Exercise directions
A faithful copy is needed. Set down all of the data below exactly.

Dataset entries
-- ==== Sys2Proof/Laws/Finish.lean ====
section
/-!
SUPPORT. Laws of the end of every meaning: what it always leaves, and that it only settles FAULT# where nothing waits.
-/

namespace Sys2Proof

open Machine

/-- Where nothing waits, a step brings about nothing beside the command's own effect. -/
theorem tidy_of_quiet {s : State} (h : Quiet s) : s.tidy = s := by
  obtain ⟨h1, h2, h3, h4, h5, h6, h7, h8, h9, h13⟩ := h
  have e1 : s.reap = s := by
    have : ({ s with work.toFree := [] } : State) = s := by rw [← h2]
    simp only [State.reap, h2, List.foldl_nil, this]
  have e2 : s.forwards = s := by simp [State.forwards, h1]
  have e3 : s.resumeWaiting = s := by simp [State.resumeWaiting, State.inTurn, h1]
  have e4 : s.liveMounts = s := by
    have : ({ s with ledger.mounting := [] } : State) = s := by rw [← h5]
    simp only [State.liveMounts, h5, List.filter_nil, this]
  have e5 : s.checkVaults = s := by simp [State.checkVaults, h1]
  have e6 : s.sweepMuted = s := by simp [State.sweepMuted, h1]
  have e7 : s.powerPass = s := by
    simp only [State.powerPass]
    have : s.onlyOnDone = s := by simp [State.onlyOnDone, h1]
    rw [this]
    simp [h3, h4]
  have e8 : s.releaseWaits = s := by simp [State.releaseWaits, h1]
  have e9 : s.pruneReleased = s := by
    have : ({ s with ledger.released := [] } : State) = s := by rw [← h6]
    simp only [State.pruneReleased, h6, List.filter_nil, this]
  have e11 : s.settleInvals = s := by
    have : ({ s with pcie.invals := [] } : State) = s := by rw [← h8]
    simp only [State.settleInvals, h8, List.map_nil, List.filter_nil, List.foldl_nil, this]
  have e12 : s.placeDue = s := by simp only [State.placeDue, h9, List.foldl_nil]
  have e13 : s.startFetches = s := by simp only [State.startFetches, h13, List.foldl_nil]
  have e10 : s.layoutLock = s := by
    simp only [State.layoutLock, State.capturing, h1]
    rw [h7]
    cases s.rings.sqs.isEmpty <;> cases s.rings.cqs.isEmpty <;> cases s.ledger.vaults.isEmpty <;> simp
  unfold State.tidy
  rw [e1, e12, e2, e3, e4, e5, e6, e7, e8, e9, e1, e13, e11, e10]

/-- Where nothing waits, the end of a meaning only lets FAULT# follow its causes. -/
theorem close_of_quiet {s u : State} (h : Quiet u) (hp : u.part = s.part) (hq : u.pending = s.pending) : s.close u = u.settle := by
  have : ({ u with part := s.part, pending := s.pending } : State) = u := by rw [← hp, ← hq]
  rw [State.close, tidy_of_quiet h, this]

@[simp] theorem close_part (s u : State) : (s.close u).part = s.part := by simp only [State.close, State.settle]
@[simp] theorem close_pending (s u : State) : (s.close u).pending = s.pending := by simp only [State.close, State.settle]

/-- FAULT# is no cause of itself. -/
@[simp] theorem faultCause_settle (s : State) : s.settle.faultCause = s.faultCause := by
  simp only [State.settle, State.faultCause, State.reg, State.bit, State.fld]

theorem faultPin_settle (s : State) : FaultPinAgrees s.settle := by
  unfold FaultPinAgrees
  rw [faultCause_settle]
  simp only [State.settle]

/-- After every meaning FAULT# agrees with its causes (R459). -/
theorem close_fault (s u : State) : FaultPinAgrees (s.close u) := by
  unfold FaultPinAgrees State.close
  generalize ({ u.tidy with part := s.part, pending := s.pending } : State) = v
  exact faultPin_settle v

end Sys2Proof
end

Response area
-- ==== Sys2Proof/Laws/Finish.lean ====
section
/-!
SUPPORT. Laws of the end of every meaning: what it always leaves, and that it only settles FAULT# where nothing waits.
-/

namespace Sys2Proof

open Machine

/-- Where nothing waits, a step brings about nothing beside the command's own effect. -/
theorem tidy_of_quiet {s : State} (h : Quiet s) : s.tidy = s := by
  obtain ⟨h1, h2, h3, h4, h5, h6, h7, h8, h9, h13⟩ := h
  have e1 : s.reap = s := by
    have : ({ s with work.toFree := [] } : State) = s := by rw [← h2]
    simp only [State.reap, h2, List.foldl_nil, this]
  have e2 : s.forwards = s := by simp [State.forwards, h1]
  have e3 : s.resumeWaiting = s := by simp [State.resumeWaiting, State.inTurn, h1]
  have e4 : s.liveMounts = s := by
    have : ({ s with ledger.mounting := [] } : State) = s := by rw [← h5]
    simp only [State.liveMounts, h5, List.filter_nil, this]
  have e5 : s.checkVaults = s := by simp [State.checkVaults, h1]
  have e6 : s.sweepMuted = s := by simp [State.sweepMuted, h1]
  have e7 : s.powerPass = s := by
    simp only [State.powerPass]
    have : s.onlyOnDone = s := by simp [State.onlyOnDone, h1]
    rw [this]
    simp [h3, h4]
  have e8 : s.releaseWaits = s := by simp [State.releaseWaits, h1]
  have e9 : s.pruneReleased = s := by
    have : ({ s with ledger.released := [] } : State) = s := by rw [← h6]
    simp only [State.pruneReleased, h6, List.filter_nil, this]
  have e11 : s.settleInvals = s := by
    have : ({ s with pcie.invals := [] } : State) = s := by rw [← h8]
    simp only [State.settleInvals, h8, List.map_nil, List.filter_nil, List.foldl_nil, this]
  have e12 : s.placeDue = s := by simp only [State.placeDue, h9, List.foldl_nil]
  have e13 : s.startFetches = s := by simp only [State.startFetches, h13, List.foldl_nil]
  have e10 : s.layoutLock = s := by
    simp only [State.layoutLock, State.capturing, h1]
    rw [h7]
    cases s.rings.sqs.isEmpty <;> cases s.rings.cqs.isEmpty <;> cases s.ledger.vaults.isEmpty <;> simp
  unfold State.tidy
  rw [e1, e12, e2, e3, e4, e5, e6, e7, e8, e9, e1, e13, e11, e10]

/-- Where nothing waits, the end of a meaning only lets FAULT# follow its causes. -/
theorem close_of_quiet {s u : State} (h : Quiet u) (hp : u.part = s.part) (hq : u.pending = s.pending) : s.close u = u.settle := by
  have : ({ u with part := s.part, pending := s.pending } : State) = u := by rw [← hp, ← hq]
  rw [State.close, tidy_of_quiet h, this]

@[simp] theorem close_part (s u : State) : (s.close u).part = s.part := by simp only [State.close, State.settle]
@[simp] theorem close_pending (s u : State) : (s.close u).pending = s.pending := by simp only [State.close, State.settle]

/-- FAULT# is no cause of itself. -/
@[simp] theorem faultCause_settle (s : State) : s.settle.faultCause = s.faultCause := by
  simp only [State.settle, State.faultCause, State.reg, State.bit, State.fld]

theorem faultPin_settle (s : State) : FaultPinAgrees s.settle := by
  unfold FaultPinAgrees
  rw [faultCause_settle]
  simp only [State.settle]

/-- After every meaning FAULT# agrees with its causes (R459). -/
theorem close_fault (s u : State) : FaultPinAgrees (s.close u) := by
  unfold FaultPinAgrees State.close
  generalize ({ u.tidy with part := s.part, pending := s.pending } : State) = v
  exact faultPin_settle v

end Sys2Proof
end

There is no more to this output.